Saint-Cyr Nugues (18 October 1774 – 25 July 1842) was a French general during the French Revolutionary Wars, Napoleonic Wars and the Hundred Days.

His name is engraved on column 39 of the Arc de Triomphe in Paris.

== Life==
===Early life===
He was born in Romans and baptised on the day of his birth in that town's church of Saint-Barnard. He was one of nine children born to wine and textile merchant Claude Étienne Nugues and his wife Charlotte Enfantin.

=== Revolution ===
After studying at the collège de Navarre, he won first prize in the general competition. In 1791, he joined the 8th la Drôme Volunteer Battalion, in which an elder brother was already a captain. He was made a sergeant but had to leave the army due to sight problems and instead became an assistant commissioner for war in October 1792. This allowed him to be part of the armée des Pyrénées in 1792–1793, then part of the army staff of the armée d'Italie.
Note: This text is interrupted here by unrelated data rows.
/-- Whether both operands are integers (R65). -/
def intPair (fa fb : Nat) : Bool := fmtIsInt fa && fmtIsInt fb

/-! ## Block scales (R66, R103) -/

/-- Key of the scale of row or column i of operand A or B in a block. -/
def sclKey (blk : Nat) (isB : Bool) (i : Nat) : Nat := blk * 256 + b2n isB * 128 + i

/-- An element under a scale. -/
def scaleElem (s : Nat) (e : Elem) : Elem :=
  if s = 255 then Elem.nan else if e.cls = 1 then { e with x := e.x + (s : Int) - 127 } else e

/-- Supplies a free value for every scale of the K-steps that no issue has read (log 5). -/
def Dev.freeScales (d : Dev) (a : AccSet) (steps : List KStep) : Dev × AccSet :=
  let keys := steps.flatMap fun s =>
    if s.bs then (List.range 256).filterMap fun i =>
      let k := s.blk * 256 + i
      if a.scl.get k = 0 then some k else none
    else []
  forL keys (fun k x =>
    if x.2.scl.get k ≠ 0 then x else
    let v := x.1.takeFree
    (v.2, { x.2 with scl := x.2.scl.set k (v.1 % 256 + 1) })) (d, a)

/-- Element i of A of a K-step. -/
def KStep.elA (s : KStep) (scl : NatMap) (i : Nat) : Elem :=
  let e := (readElem s.fa (nth s.a i)).1
  if s.bs then scaleElem (scl.get (sclKey s.blk false i) - 1) e else e

/-- Element i of B of a K-step: none where 2:4 compression prunes it. -/
def KStep.elB (s : KStep) (scl : NatMap) (i : Nat) : Option Elem :=
  (s.b.getD i none).map fun c =>
    let e := (readElem s.fb c).1
    if s.bs then scaleElem (scl.get (sclKey s.blk true i) - 1) e else e

/-! ## Chunks (R114 to R118) -/

/-- The exact signed sum on the 72-bit adder of the finite products, whose largest exponent is `e`. -/
def adderSum (e : Int) (ps : List Elem) : Int :=
  ps.foldl (fun s p =>
    let sh := p.x + 61 - e
    let a : Nat := if 0 ≤ sh then p.m * 2 ^ sh.toNat else p.m / 2 ^ (-sh).toNat
    if p.neg then s - a else s + a) 0

/-- `chunk_sum` of the finite products of a chunk, with R115. -/
def chunkSum (ps : List Elem) : Rounded :=
  let nz := ps.filter fun p => !p.isZero
  match nz with
  | [] => { code := if !ps.isEmpty && ps.all (fun p => p.neg) then 0x80000000 else 0, ev := {} }
  | p :: rest =>
    let e := rest.foldl (fun e q => max e q.log2) p.log2
    let s := adderSum e nz
    if s = 0 then { code := 0, ev := {} } else toF32 .even (Elem.fin (decide (s < 0)) s.natAbs (e - 61))

/-- The pair of elements of one product; none for a pruned one. -/
abbrev Pair := Elem × Option Elem

/-- The result of a chunk of one accumulator element, and its events, each counted once (R117). -/
def chunkResult (ps : List Pair) : Rounded :=
  let prods := ps.map fun p => match p.2 with | some b => eMul p.1 b | none => (Elem.zero false, {})
  let kept := ps.filterMap fun p => p.2.map fun b => (p.1, b)
  let nanIn := kept.any fun p => p.1.isNan || p.2.isNan
  let infIn := kept.any fun p => p.1.isInf || p.2.isInf
  let inv0 := prods.any fun p => p.2.inv != 0
  let posInf := prods.any fun p => p.1.isInf && !p.1.neg
  let negInf := prods.any fun p => p.1.isInf && p.1.neg
  let sum := chunkSum ((prods.map Prod.fst).filter fun p => p.isFin)
  let inv := b2n (inv0 || (posInf && negInf))
  let ev : Ev := { inv, nan := b2n nanIn, inf := b2n infIn, ovf := min 1 sum.ev.ovf }
  if nanIn || inv0 || (posInf && negInf) then { code := 0x7FC00000, ev }
  else if posInf then { code := 0x7F800000, ev }
  else if negInf then { code := 0xFF800000, ev }
  else { code := sum.code, ev := { ev with fout := sum.ev.fout } }

/-- The total update of R118 with R384. -/
def totalUpdate (t c : Nat) : Rounded :=
  let s := eAdd (readF32 t).1 (readF32 c).1
  let r := toF32 .even s.1
  { code := r.code, ev := r.ev.add s.2 }

/-- Index of element (r, n) among a set's totals. -/
def totIdx (r n : Nat) : Nat := r * 128 + n

/-- Total (r, n) of a set. -/
def AccSet.total (a : AccSet) (r n : Nat) : Nat := alGet a.base a.totals (totIdx r n)

/-- The totals of a set from a function of row and column, in canonical form. -/
def totalsOf (base : Nat) (f : Nat → Nat → Nat) : NatMap :=
  (List.range 16384).filterMap fun i => let v := f (i / 128) (i % 128); if v = base then none else some (i, v)

/-- The result of one element of a chunk and of its total's update. -/
structure CellOut where
  total : Nat
  ev : Ev
deriving DecidableEq, Repr

/-- The chunk result and total update of element (r, n). -/
def foldCell (t : Nat) (ps : List Pair) : CellOut :=
  let c := chunkResult ps
  let u := totalUpdate t c.code
  let e := c.ev.add u.ev
  { total := u.code, ev := { e with inv := min 1 e.inv, ovf := min 1 e.ovf } }

/-- Closes the open chunk of a float set: every total takes its chunk result. The events are those of each
element, by row and column. -/
def AccSet.closeChunk (a : AccSet) : AccSet × List (Ev × Nat × Nat) :=
  match a.chunk with
  | [] => (a, [])
  | steps =>
    let bcols := (List.range 128).map fun n => (n, steps.map fun s => s.elB a.scl n)
    let cells := (List.range 128).map fun r =>
      let arow := steps.map fun s => s.elA a.scl r
      bcols.map fun c => foldCell (a.total r c.1) (arow.zip c.2)
    let flat := cells.flatten
    let out := (List.range 16384).zip flat
    ({ a with chunk := [], totals := out.filterMap fun x => if x.2.total = a.base then none else some (x.1, x.2.total) },
     out.filterMap fun x => if x.2.ev = {} then none else some (x.2.ev, x.1 / 128, x.1 % 128))

/-- The signed value of an integer element. -/
def intVal (fmt code : Nat) : Int := (readElem fmt code).1.scaled 0

/-- One K-step in integer mode: every total gains its exact product modulo 2^64 (R116). -/
def AccSet.addInt (a : AccSet) (s : KStep) : AccSet :=
  let av := s.a.map (intVal s.fa)
  let bv := s.b.map fun b => match b with | some c => intVal s.fb c | none => 0
  let cells := av.map fun x => bv.map fun y => x * y
  { a with totals :=
      ((List.range 16384).zip cells.flatten).filterMap fun x =>
        let v := ofSigned 64 ((alGet a.base a.totals x.1 : Nat) + x.2)
        if v = a.base then none else some (x.1, v) }

/-- Lands one K-step: integer products at once, float ones in the open chunk, which ends when the count
reaches a multiple of L (R65). -/
def AccSet.landStep (d : Dev) (a : AccSet) (s : KStep) (l : Nat) : Dev × AccSet × List (Ev × Nat × Nat) :=
  let a := { a with kcnt := a.kcnt + 1 }
  if intPair s.fa s.fb then (d, a.addInt s, [])
  else
    let a := { a with chunk := a.chunk ++ [s] }
    if a.kcnt % l = 0 then
      let x := d.freeScales a a.chunk
      let y := x.2.closeChunk
      (x.1, y.1, y.2)
    else (d, a, [])

/-- The clear that lands with a clr issue's first products (R114): every total −0, or 0 in integer mode. -/
def AccSet.clear (a : AccSet) : AccSet :=
  { a with base := if a.intMode then 0 else 0x80000000, totals := [], chunk := [], kcnt := 0 }

/-- The landing of an issue's K-steps in set `set` of facet f. -/
def Dev.landProduct (d : Dev) (f : Nat) (set clr : Bool) (steps : List KStep) (l : Nat) (site : NevSite) :
    Dev × List NevHit :=
  let a := d.acc f set
  let a := if clr then a.clear else a
  let r := forL steps (fun s (x : Dev × AccSet × List NevHit) =>
    let y := AccSet.landStep x.1 x.2.1 s l
    (y.1, y.2.1, x.2.2 ++ hitsOf site y.2.2)) (d, a, [])
  (r.1.setAcc f set r.2.1, r.2.2)

/-! ## Formation of K-steps (R63, R135 to R137) -/

/-- Splits off `n` elements when there are that many. -/
def takeFull {α : Type} (n : Nat) (l : List α) : Option (List α × List α) :=
  if n ≤ l.length then some (l.take n, l.drop n) else none

/-- Block of the next K-step. -/
def AccSet.blk (a : AccSet) (k : Nat) : Nat := a.gen * 2 ^ 32 + k / 32

/-- K-steps formed from complete dense slices; `n` bounds how many one issue completes. -/
def denseSteps (fa fb : Nat) (bs : Bool) : Nat → AccSet → AccSet × List KStep
  | 0, a => (a, [])
  | n + 1, a =>
    match takeFull 128 a.sliceA, takeFull 128 a.sliceB with
    | some (x, ra), some (y, rb) =>
      let s : KStep := { blk := a.blk a.issued, fa, fb, a := x, b := y.map some, bs }
      let r := denseSteps fa fb bs n { a with sliceA := ra, sliceB := rb, issued := a.issued + 1 }
      (r.1, s :: r.2)
    | _, _ => (a, [])

/-- The code of column n at position i of a group, from its metadata entry: none where it is pruned or the
entry is invalid. -/
def sparseAt (vals metas : List Nat) (n i : Nat) : Option Nat :=
  let m := nth metas n
  let i0 := m % 4
  let i1 := m / 4
  if i1 ≤ i0 then none
  else if i = i0 then some (nth vals n)
  else if i = i1 then some (nth vals (128 + n))
  else none

/-- The four K-steps of each complete group of 2:4 compressed B. -/
def sparseSteps (fa fb : Nat) (bs : Bool) : Nat → AccSet → AccSet × List KStep
  | 0, a => (a, [])
  | n + 1, a =>
    match takeFull 4 a.stepsA, takeFull 256 a.vals, takeFull 128 a.metas with
    | some (xs, ra), some (vs, rv), some (ms, rm) =>
      let ss := (List.range 4).map fun i =>
        ({ blk := a.blk (a.issued + i), fa, fb, a := xs.getD i [],
           b := (List.range 128).map fun c => sparseAt vs ms c i, bs } : KStep)
      let r := sparseSteps fa fb bs n { a with stepsA := ra, vals := rv, metas := rm, issued := a.issued + 4 }
      (r.1, ss ++ r.2)
    | _, _, _ => (a, [])

/-- Moves complete 128-element slices of A to the waiting K-steps of a group. -/
def gatherA : Nat → AccSet → AccSet
  | 0, a => a
  | n + 1, a =>
    match takeFull 128 a.sliceA with
    | some (x, r) => gatherA n { a with sliceA := r, stepsA := a.stepsA ++ [x] }
    | none => a

/-- Occurrences of an input flush among elements read, with their places. -/
def flushHits (fmt : Nat) (isB : Bool) (first : Nat) (codes : List Nat) : List (Ev × Nat × Nat) :=
  if fmt = 0 ∨ fmt = 1 then
    ((List.range codes.length).zip codes).filterMap fun x =>
      let i := (first + x.1) % 128
      if (readElem fmt x.2).2 then some ({ fin := 1 }, if isB then (0, i) else (i, 0)) else none
  else []

/-! ## Drains (R68) -/

/-- The events of one step of a drained element against a vector element v: its own, and NAN_IN or INF_IN of v. -/
def drainStep (r : Rounded) (ev : Ev) (v : Elem) : Rounded :=
  let e := r.ev.add ev
  { code := r.code, ev := { e with nan := b2n v.isNan, inf := b2n v.isInf } }

/-- One multiplication or addition of a drain. -/
def drainOp (isMul : Bool) (x v : Nat) : Rounded :=
  let ev := (readF32 v).1
  let s := if isMul then eMul (readF32 x).1 ev else eAdd (readF32 x).1 ev
  drainStep (toF32 .even s.1) s.2 ev

/-- The value of element (r, n) before its conversion, with the events of its steps. -/
def DrainJob.value (j : DrainJob) (r n : Nat) : Nat × Ev :=
  let t := alGet j.base j.totals (totIdx r n)
  let x0 : Nat × Ev := if j.intMode then
      let z := toSigned 64 t
      ((toF32 .even (Elem.fin (decide (z < 0)) z.natAbs 0)).code, {})
    else (t, {})
  let step (on isMul : Bool) (v : Nat) (x : Nat × Ev) : Nat × Ev :=
    if on then let y := drainOp isMul x.1 v; (y.code, x.2.add y.ev) else x
  step (bit j.flags 2) false (nth j.bi n) (step (bit j.flags 1) true (nth j.cs n) (step (bit j.flags 0) true (nth j.rs r) x0))

/-- The input flushes of the vectors, counted once per element per drain: RS[r] in row r, CS and BI in row 0. -/
def DrainJob.vecFlush (j : DrainJob) (r : Nat) : List (Ev × Nat × Nat) :=
  let f (on : Bool) (v row col : Nat) : List (Ev × Nat × Nat) :=
    if on && (readF32 v).2 then [({ fin := 1 }, row, col)] else []
  f (bit j.flags 0) (nth j.rs r) r 0 ++
    if r = 0 then (List.range 128).flatMap fun n => f (bit j.flags 1) (nth j.cs n) 0 n ++ f (bit j.flags 2) (nth j.bi n) 0 n
    else []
Between 21 November 1793 and 15 October 1794, during the Reign of Terror, he was director of the offices of the Committee for Public Safety, coordinating and overseeing the imposing bureaucratic machinery which swelled and swelled as the Committee's prerogatives expanded. At its largest, in Year II, its fifty-four offices in twelve sections had almost 400 employees. He gained this role as he was a close friend of Marc-Antoine Jullien, eldest son of Marc-Antoine and Rosalie Jullien, who had become Robespierre's agent for the Grand Ouest.

On 18 September 1799 he rejoined the army as a temporary sub-lieutenant back on the staff of the armée d'Italie, with that rank confirmed on 2 May 1800. He became a temporary lieutenant on 11 December 1800, a temporary captain on 28 January 1801 and a full captain on 28 July 1801. He became aide de camp to general Suchet on 2 January 1802 and accompanied him into the Army of the Coasts of the Ocean.

===Empire and Hundred Days===
He stayed with Suchet on his move into the Grande Armée, took part in several campaigns in Germany and Poland and the battles of Austerlitz, Iena and Pultusk. On 2 January 1807 he was promoted to chef de bataillon and then to assistant-commander on 22 October 1808.

In 1808 he was always beside general Suchet as his chief of chief whilst the latter was head of 5th Corps in the Armée d'Espagne. Saint-Cyr Nugues gained distinction at Lérida (29 April – 14 May 1810), negotiated the surrender of Tortosa and took part in the assault on the Francoli fort (7 June 1811) during the siege of Tarragona. On 13 July 1811 he was made a baron of the empire, then promoted to brigadier general on 6 August the same year.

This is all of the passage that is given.